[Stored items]
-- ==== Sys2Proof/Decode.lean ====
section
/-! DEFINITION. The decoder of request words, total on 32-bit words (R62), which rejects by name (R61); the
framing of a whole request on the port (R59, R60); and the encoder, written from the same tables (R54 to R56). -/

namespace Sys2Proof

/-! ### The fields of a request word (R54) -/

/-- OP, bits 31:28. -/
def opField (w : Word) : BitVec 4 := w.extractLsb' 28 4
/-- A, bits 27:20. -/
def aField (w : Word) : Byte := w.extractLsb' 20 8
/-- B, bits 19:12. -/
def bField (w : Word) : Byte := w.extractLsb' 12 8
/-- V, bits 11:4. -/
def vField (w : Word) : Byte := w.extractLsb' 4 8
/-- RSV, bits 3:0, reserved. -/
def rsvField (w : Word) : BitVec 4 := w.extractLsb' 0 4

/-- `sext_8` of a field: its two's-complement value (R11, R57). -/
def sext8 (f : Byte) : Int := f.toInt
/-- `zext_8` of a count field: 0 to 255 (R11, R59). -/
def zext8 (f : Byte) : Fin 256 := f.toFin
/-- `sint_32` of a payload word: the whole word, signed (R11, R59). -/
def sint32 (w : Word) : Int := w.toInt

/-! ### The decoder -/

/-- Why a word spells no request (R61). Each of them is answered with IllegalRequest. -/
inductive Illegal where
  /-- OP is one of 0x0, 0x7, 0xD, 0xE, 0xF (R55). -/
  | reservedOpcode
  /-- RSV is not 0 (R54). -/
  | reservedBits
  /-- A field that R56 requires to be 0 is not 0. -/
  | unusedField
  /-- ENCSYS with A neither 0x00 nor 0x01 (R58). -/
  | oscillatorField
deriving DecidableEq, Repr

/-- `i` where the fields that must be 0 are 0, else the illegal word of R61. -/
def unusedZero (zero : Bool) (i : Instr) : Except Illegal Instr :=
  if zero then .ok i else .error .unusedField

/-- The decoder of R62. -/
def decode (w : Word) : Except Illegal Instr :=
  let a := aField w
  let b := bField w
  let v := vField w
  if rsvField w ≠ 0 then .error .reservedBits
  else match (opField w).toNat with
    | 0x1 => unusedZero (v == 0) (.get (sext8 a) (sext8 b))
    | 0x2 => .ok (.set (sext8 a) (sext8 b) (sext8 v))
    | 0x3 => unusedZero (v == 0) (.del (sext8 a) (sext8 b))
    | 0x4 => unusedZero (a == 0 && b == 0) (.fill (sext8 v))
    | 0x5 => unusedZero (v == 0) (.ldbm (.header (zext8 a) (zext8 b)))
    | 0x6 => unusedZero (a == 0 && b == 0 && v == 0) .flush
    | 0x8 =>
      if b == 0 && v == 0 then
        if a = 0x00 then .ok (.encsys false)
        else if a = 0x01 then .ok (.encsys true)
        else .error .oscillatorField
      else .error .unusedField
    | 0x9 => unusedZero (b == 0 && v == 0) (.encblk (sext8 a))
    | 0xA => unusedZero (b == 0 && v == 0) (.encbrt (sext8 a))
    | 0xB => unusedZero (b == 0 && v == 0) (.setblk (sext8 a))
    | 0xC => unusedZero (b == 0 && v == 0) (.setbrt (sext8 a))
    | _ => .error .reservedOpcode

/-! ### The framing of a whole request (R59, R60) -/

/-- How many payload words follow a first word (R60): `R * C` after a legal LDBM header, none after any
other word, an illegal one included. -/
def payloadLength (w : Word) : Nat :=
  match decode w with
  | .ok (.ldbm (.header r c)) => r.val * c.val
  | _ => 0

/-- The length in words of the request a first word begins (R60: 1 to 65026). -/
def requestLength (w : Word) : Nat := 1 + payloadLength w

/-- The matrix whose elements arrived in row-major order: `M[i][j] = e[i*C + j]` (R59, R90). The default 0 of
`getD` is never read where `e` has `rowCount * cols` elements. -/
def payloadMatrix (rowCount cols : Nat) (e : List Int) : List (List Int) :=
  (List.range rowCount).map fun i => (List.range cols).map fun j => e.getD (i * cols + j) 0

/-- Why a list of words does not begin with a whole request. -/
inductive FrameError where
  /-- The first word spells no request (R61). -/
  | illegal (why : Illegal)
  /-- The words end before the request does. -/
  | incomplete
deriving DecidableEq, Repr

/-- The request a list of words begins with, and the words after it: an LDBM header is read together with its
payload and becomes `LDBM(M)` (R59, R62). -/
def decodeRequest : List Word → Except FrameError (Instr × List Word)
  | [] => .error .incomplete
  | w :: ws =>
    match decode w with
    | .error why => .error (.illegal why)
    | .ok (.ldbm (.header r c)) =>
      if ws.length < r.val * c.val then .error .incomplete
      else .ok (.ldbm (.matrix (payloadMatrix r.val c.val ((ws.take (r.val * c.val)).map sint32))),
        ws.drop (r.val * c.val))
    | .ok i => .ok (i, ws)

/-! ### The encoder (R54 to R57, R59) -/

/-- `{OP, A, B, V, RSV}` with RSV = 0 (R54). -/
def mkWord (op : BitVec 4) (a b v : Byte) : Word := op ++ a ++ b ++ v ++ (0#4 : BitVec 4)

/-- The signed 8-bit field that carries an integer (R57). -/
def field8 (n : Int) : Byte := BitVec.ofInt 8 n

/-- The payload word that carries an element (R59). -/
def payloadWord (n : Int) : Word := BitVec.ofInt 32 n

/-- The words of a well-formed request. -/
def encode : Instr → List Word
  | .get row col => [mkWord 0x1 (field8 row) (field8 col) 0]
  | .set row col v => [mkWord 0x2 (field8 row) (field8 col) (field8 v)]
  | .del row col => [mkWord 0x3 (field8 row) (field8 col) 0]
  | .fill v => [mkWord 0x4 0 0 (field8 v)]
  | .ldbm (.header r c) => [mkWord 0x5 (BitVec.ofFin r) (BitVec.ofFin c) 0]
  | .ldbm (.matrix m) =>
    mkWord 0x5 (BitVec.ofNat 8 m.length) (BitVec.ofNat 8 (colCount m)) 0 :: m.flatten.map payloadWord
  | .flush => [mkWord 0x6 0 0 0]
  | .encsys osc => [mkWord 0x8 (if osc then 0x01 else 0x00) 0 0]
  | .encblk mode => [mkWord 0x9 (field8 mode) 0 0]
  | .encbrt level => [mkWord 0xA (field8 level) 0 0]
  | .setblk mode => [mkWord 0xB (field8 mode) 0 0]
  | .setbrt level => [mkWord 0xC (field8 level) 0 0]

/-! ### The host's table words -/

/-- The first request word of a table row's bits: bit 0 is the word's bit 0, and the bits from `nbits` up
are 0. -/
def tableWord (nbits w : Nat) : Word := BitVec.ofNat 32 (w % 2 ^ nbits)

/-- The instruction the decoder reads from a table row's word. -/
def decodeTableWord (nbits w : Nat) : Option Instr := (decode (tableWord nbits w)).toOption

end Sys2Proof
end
...
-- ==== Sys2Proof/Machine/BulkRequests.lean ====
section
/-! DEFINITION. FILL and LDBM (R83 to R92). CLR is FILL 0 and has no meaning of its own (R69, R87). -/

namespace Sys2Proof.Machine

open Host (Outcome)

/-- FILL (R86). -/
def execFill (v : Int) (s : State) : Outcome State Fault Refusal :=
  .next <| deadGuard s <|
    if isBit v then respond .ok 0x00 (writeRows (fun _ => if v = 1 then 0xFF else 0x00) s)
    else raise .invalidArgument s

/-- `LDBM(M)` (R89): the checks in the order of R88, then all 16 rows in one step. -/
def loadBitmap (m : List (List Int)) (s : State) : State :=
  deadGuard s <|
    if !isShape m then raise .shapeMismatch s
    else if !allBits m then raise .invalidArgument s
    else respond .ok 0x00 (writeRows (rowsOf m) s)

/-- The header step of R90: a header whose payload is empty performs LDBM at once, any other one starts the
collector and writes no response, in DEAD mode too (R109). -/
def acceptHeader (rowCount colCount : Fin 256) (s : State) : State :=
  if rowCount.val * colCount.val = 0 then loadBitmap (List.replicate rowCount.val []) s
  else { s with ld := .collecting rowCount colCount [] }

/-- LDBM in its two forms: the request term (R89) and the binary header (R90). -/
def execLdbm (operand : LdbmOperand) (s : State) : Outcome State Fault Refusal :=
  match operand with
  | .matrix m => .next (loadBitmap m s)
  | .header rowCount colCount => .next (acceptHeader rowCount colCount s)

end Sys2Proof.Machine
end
==
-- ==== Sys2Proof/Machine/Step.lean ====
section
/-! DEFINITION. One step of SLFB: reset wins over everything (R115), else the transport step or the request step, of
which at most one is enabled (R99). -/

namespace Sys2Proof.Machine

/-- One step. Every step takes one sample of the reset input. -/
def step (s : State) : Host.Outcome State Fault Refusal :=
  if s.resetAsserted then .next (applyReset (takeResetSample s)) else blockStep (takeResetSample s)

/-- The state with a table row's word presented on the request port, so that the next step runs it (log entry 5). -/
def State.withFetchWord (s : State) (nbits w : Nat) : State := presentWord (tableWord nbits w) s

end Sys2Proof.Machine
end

> [Exercise]
Considering the records line by line, how many lines hold the string "after"? Say only the number.

> [Output for this exercise]
2